Department of Pharmacy Practice and Science, University of Nebraska Medical Center, Omaha.
J Manag Care Spec Pharm. 2021 Jul;27(7):840-845. doi: 10.18553/jmcp.2021.27.7.840.
Oral semaglutide is the first orally administered glucagon-like peptide-1 receptor agonist (GLP-1RA) approved by the FDA. Clinical trials found that oral semaglutide 14 mg had a greater reduction in hemoglobin A1c (A1c) compared with empagliflozin 25 mg and sitagliptin 100 mg and was noninferior to liraglutide 1.8 mg. However, US cost-effectiveness data for oral semaglutide are limited and do not consider the costs of adverse events. To assess the short-term cost-effectiveness of oral semaglutide compared with empagliflozin, sitagliptin, and liraglutide in patients with type 2 diabetes. A decision analysis over a 52-week time horizon was used to evaluate the incremental cost-effectiveness of oral semaglutide vs empagliflozin, sitagliptin, and liraglutide from a US health care payer's perspective. Data on efficacy, adverse events, and discontinuation were derived from 52-week data from phase 3, head-to-head clinical trials (PIONEER 2, 3, and 4). Costs included drug and administration cost and treatment of gastrointestinal adverse events. Incremental cost-effectiveness ratios (ICERs) were calculated as the difference in cost over the difference in A1c reduction between oral semaglutide and comparators. In the base-case analysis, 52-week treatment costs with oral semaglutide were $2,660 and $3,104 higher and $2,337 less than empagliflozin, sitagliptin, and liraglutide, respectively. Incremental (greater) A1c reductions were seen with oral semaglutide at 0.40%, 0.50%, and 0.30% vs empagliflozin, sitagliptin, and liraglutide, respectively. ICERs per 1% reduction in A1c for oral semaglutide were $6,650 and $6,207 vs empagliflozin and sitagliptin, respectively. Oral semaglutide was dominant vs liraglutide (ICER of -$7,790). Oral semaglutide was dominant relative to liraglutide, offering a cost-saving GLP-1RA oral alternative. While there is not a recognized willingness-to-pay threshold for a 1% reduction in A1c, oral semaglutide may be cost-effective relative to empagliflozin and sitagliptin if a decision maker's willingness-to-pay threshold exceeds $6,650 and $6,207, respectively. No outside funding supported this study. The authors have no conflicts of interest to declare.

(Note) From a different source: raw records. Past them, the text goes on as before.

theorem decodeTiles_sameData {D : Descriptor} (hb : D.bpp ≤ 8) {src dst W H : Nat} {d d' : Datapath} (h : SameData d d') :
    SameData (decodeTiles D src dst W H d) (decodeTiles D src dst W H d') :=
  tileWalk_related (row := decodeRow D src dst W) SameData (fun _ _ _ _ _ => decodeRow_sameData hb) h

theorem encodeTiles_sameData {D : Descriptor} (hb : D.bpp ≤ 8) {src dst W H : Nat} {d d' : Datapath} (h : SameData d d') :
    SameData (encodeTiles D src dst W H d) (encodeTiles D src dst W H d') :=
  tileWalk_related (row := encodeRow D src dst W) SameData (fun _ _ _ _ _ => encodeRow_sameData hb) h

/-- No walk reads what the plane scratch buffer held before it. -/
theorem walkOf_sameData {D : Descriptor} (hD : D.Fits) {src dst : Nat} {p : Plan} (i : Instr) {d d' : Datapath}
    (h : SameData d d') : SameData (walkOf D src dst p i d) (walkOf D src dst p i d') := by
  cases i with
  | lookup f | sizeDec f | sizeEnc f => exact h
  | decode f | decodeAuto f => exact decodeTiles_sameData hD.bpp_le h
  | encode f => exact encodeTiles_sameData hD.bpp_le h

/-! ## The marked argument registers (R17) -/

/-- The checks of a command read the marked argument registers alone. -/
theorem planOf_congr {D : Descriptor} {s s' : State} {i : Instr} (h : SameArguments s s' i) : planOf D s' i = planOf D s i := by
  cases i with
  | lookup f => rfl
  | sizeDec f =>
    obtain ⟨hsl, hw⟩ := h
    unfold planOf sizeDecPlan selectWidth chosenWidth; rw [hsl, hw]
  | sizeEnc f =>
    obtain ⟨hw, hh⟩ := h
    unfold planOf sizeEncPlan; rw [hw, hh]
  | decode f =>
    obtain ⟨hsb, hsl, hdb, hdl, hw, hh⟩ := h
    unfold planOf decodePlan notEmpty checkRegions; rw [hsb, hsl, hdb, hdl, hw, hh]
  | decodeAuto f =>
    obtain ⟨hsb, hsl, hdb, hdl, hw⟩ := h
    unfold planOf decodeAutoPlan notEmpty selectWidth chosenWidth checkRegions; rw [hsb, hsl, hdb, hdl, hw]
  | encode f =>
    obtain ⟨hsb, hsl, hdb, hdl, hw, hh⟩ := h
    unfold planOf encodePlan notEmpty checkRegions; rw [hsb, hsl, hdb, hdl, hw, hh]

/-- Both base registers are marked for every command with memory access. -/
theorem sameArguments_bases {s s' : State} {i : Instr} (hi : accessesMemory i = true) (h : SameArguments s s' i) :
    s'.srcBase = s.srcBase ∧ s'.dstBase = s.dstBase :=
  match i, hi, h with
  | .decode _, _, ⟨hsb, _, hdb, _⟩ => ⟨hsb, hdb⟩
  | .decodeAuto _, _, ⟨hsb, _, hdb, _⟩ => ⟨hsb, hdb⟩
  | .encode _, _, ⟨hsb, _, hdb, _⟩ => ⟨hsb, hdb⟩

/-- The code and the result and descriptor registers are equal. -/
def SameOutcome (s s' : State) : Prop := s'.status.err = s.status.err ∧ SameResults s s' ∧ SameDescriptor s s'

theorem runSizeCommand_sameOutcome (x : Except ErrCode Plan) {s s' : State} (h : SameOutcome s s') :
    SameOutcome (runSizeCommand x s) (runSizeCommand x s') := by
  obtain ⟨-, hres, hdesc⟩ := h
  cases x with
  | error e => exact ⟨rfl, hres, hdesc⟩
  | ok p => exact ⟨rfl, ⟨rfl, rfl, rfl⟩, hdesc⟩

theorem runMemoryCommand_sameOutcome (b : Bool) (x : Except ErrCode Plan) (walk walk' : Plan → Datapath → Datapath) {s s' : State}
    (h : SameOutcome s s') (hb : busErrorHits s = false) (hb' : busErrorHits s' = false) :
    SameOutcome (runMemoryCommand b x walk s) (runMemoryCommand b x walk' s') := by
  obtain ⟨-, hres, hdesc⟩ := h
  cases x with
  | error e => exact ⟨rfl, hres, hdesc⟩
  | ok p =>
    rw [runMemoryCommand_ok rfl hb, runMemoryCommand_ok rfl hb']
    exact ⟨rfl, ⟨rfl, rfl, rfl⟩, hdesc⟩

theorem bodyOf_sameOutcome {i : Instr} (D : Descriptor) {s s' : State} (h : SameOutcome s s') (ha : SameArguments s s' i)
    (hb : busErrorHits s = false) (hb' : busErrorHits s' = false) : SameOutcome (bodyOf i D s) (bodyOf i D s') := by
  rcases bodyOf_shape i with ⟨-, hi⟩ | ⟨-, hi⟩ | ⟨-, hi⟩ <;> rw [hi, hi]
  · exact ⟨rfl, h.2⟩
  · rw [planOf_congr ha]
    exact runSizeCommand_sameOutcome _ h
  · rw [planOf_congr ha]
    exact runMemoryCommand_sameOutcome _ _ _ _ h hb hb'

/-- The memory that an undisturbed memory command leaves in ordinary RAM: that of its walk. -/
theorem runMemoryCommand_mem {b : Bool} {p : Plan} {walk : Plan → Datapath → Datapath} {s : State} (hb : busErrorHits s = false)
    (ht : s.touched = Touched.nothing) (ho : p.ordinary s = true) :
    (runMemoryCommand b (.ok p) walk s).mem = (walk p (Datapath.start s)).mem := by
  rw [runMemoryCommand_ok rfl hb]
  exact settleMem_nothing ht ho

theorem bodyOf_sameMem {i : Instr} {D : Descriptor} (hD : D.Fits) {s s' : State} (ha : SameArguments s s' i)
    (hparams : s'.params = s.params) (hmem : s'.mem = s.mem) (hrange : s'.status.range = s.status.range)
    (hb : busErrorHits s = false) (hb' : busErrorHits s' = false)
    (ht : s.touched = Touched.nothing) (ht' : s'.touched = Touched.nothing)
    (ho : ∀ p, memoryPlan D s i = some p → p.ordinary s = true) : (bodyOf i D s').mem = (bodyOf i D s).mem := by
  rcases bodyOf_shape i with ⟨-, hi⟩ | ⟨-, hi⟩ | ⟨hacc, hi⟩ <;> rw [hi, hi]
  · exact hmem
  · rw [planOf_congr ha]
    cases planOf D s i <;> exact hmem
  · rw [planOf_congr ha]
    cases hx : planOf D s i with
    | error e => exact hmem
    | ok p =>
      obtain ⟨hsb, hdb⟩ := sameArguments_bases hacc ha
      have hord : p.ordinary s = true := ho p (by rw [memoryPlan_eq_planOf hacc, hx]; rfl)
      have hord' : p.ordinary s' = true := by rw [← hord, Plan.ordinary, Plan.ordinary, hparams, hsb, hdb]
      rw [runMemoryCommand_mem hb ht hord, runMemoryCommand_mem hb' ht' hord', hsb, hdb]
      exact (walkOf_sameData hD i (d := Datapath.start s) ⟨hmem, hrange⟩).1

/-! ## The hidden state (R26) -/

/-- The walk's end reads memory and RANGE of the datapath alone. -/
theorem afterWalk_congr {b : Bool} {p : Plan} {s : State} {d d' : Datapath} (h : SameData d d') :
    afterWalk b p d' s = afterWalk b p d s := by
  unfold afterWalk
  rw [h.1, h.2]

/-- Two states that differ in the hidden state alone. -/
def SameButHidden (s s' : State) : Prop := s = { s' with hidden := s.hidden }

theorem runSizeCommand_hidden (x : Except ErrCode Plan) (s : State) (h : Hidden) :
    SameButHidden (runSizeCommand x s) (runSizeCommand x { s with hidden := h }) := by
  cases x <;> rfl

theorem runMemoryCommand_hidden {b : Bool} {x : Except ErrCode Plan} {walk : Plan → Datapath → Datapath}
    (hw : ∀ p d d', SameData d d' → SameData (walk p d) (walk p d')) (s : State) (h : Hidden) :
    SameButHidden (runMemoryCommand b x walk s) (runMemoryCommand b x walk { s with hidden := h }) := by
  cases x with
  | error e => rfl
  | ok p =>
    cases hb : busErrorHits s with
    | true =>
      rw [runMemoryCommand_busError rfl hb, runMemoryCommand_busError rfl (s := { s with hidden := h }) hb]
      rfl
    | false =>
      rw [runMemoryCommand_ok rfl hb, runMemoryCommand_ok rfl (s := { s with hidden := h }) hb,
        afterWalk_congr (hw p (Datapath.start s) (Datapath.start { s with hidden := h }) ⟨rfl, rfl⟩)]
      rfl

theorem sameArguments_hidden (i : Instr) (s : State) (h : Hidden) : SameArguments s { s with hidden := h } i := by
  cases i <;> simp [SameArguments]

theorem bodyOf_hidden {D : Descriptor} (hD : D.Fits) (i : Instr) (s : State) (h : Hidden) :
    SameButHidden (bodyOf i D s) (bodyOf i D { s with hidden := h }) := by
  rcases bodyOf_shape i with ⟨-, hi⟩ | ⟨-, hi⟩ | ⟨-, hi⟩ <;> rw [hi, hi]
  · rfl
  · rw [planOf_congr (sameArguments_hidden i s h)]
    exact runSizeCommand_hidden _ s h
  · rw [planOf_congr (sameArguments_hidden i s h)]
    exact runMemoryCommand_hidden (walk := fun p => walkOf D s.srcBase.toNat s.dstBase.toNat p i)
      (fun _ _ _ => walkOf_sameData hD i) s h

end Sys2Proof.Machine

namespace Sys2Proof.Proofs
open Sys2Proof.Machine Sys2Proof.Claims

口服司美格鲁肽是首个经美国食品药品监督管理局(FDA)批准的可口服的胰高血糖素样肽-1 受体激动剂(GLP-1RA)。临床试验发现,与恩格列净 25mg 和西格列汀 100mg 相比,口服司美格鲁肽 14mg 可使糖化血红蛋白(HbA1c)水平更大幅度下降,且与利拉鲁肽 1.8mg 非劣效。然而,美国关于口服司美格鲁肽的成本效益数据有限,并未考虑不良事件的成本。 本研究旨在评估口服司美格鲁肽与恩格列净、西格列汀和利拉鲁肽相比,在 2 型糖尿病患者中的短期成本效益。 采用 52 周时间范围的决策分析,从美国医疗保健支付者的角度评估口服司美格鲁肽相对于恩格列净、西格列汀和利拉鲁肽的增量成本效益。口服司美格鲁肽的疗效、不良事件和停药数据源自 3 项 52 周的头对头临床试验(PIONEER 2、3 和 4)。成本包括药物和管理费用以及胃肠道不良事件的治疗费用。增量成本效益比(ICER)计算为口服司美格鲁肽与对照组之间 HbA1c 降低差异的成本差异。 在基础分析中,口服司美格鲁肽的 52 周治疗成本分别比恩格列净、西格列汀和利拉鲁肽高 2660 美元、3104 美元和 2337 美元。与恩格列净、西格列汀和利拉鲁肽相比,口服司美格鲁肽的 HbA1c 分别有 0.40%、0.50%和 0.30%的增量(更大)降低。口服司美格鲁肽每降低 1%HbA1c 的 ICER 分别为 6650 美元和 6207 美元,与恩格列净和西格列汀相比。口服司美格鲁肽相对于利拉鲁肽具有优势(ICER 为-7790 美元)。 与利拉鲁肽相比,口服司美格鲁肽具有优势,为 GLP-1RA 提供了一种具有成本效益的口服替代药物。虽然没有公认的 A1c 降低 1%的支付意愿阈值,但如果决策者的支付意愿阈值分别超过 6650 美元和 6207 美元,口服司美格鲁肽可能比恩格列净和西格列汀具有成本效益。 本研究无外部资金支持。作者无利益冲突声明。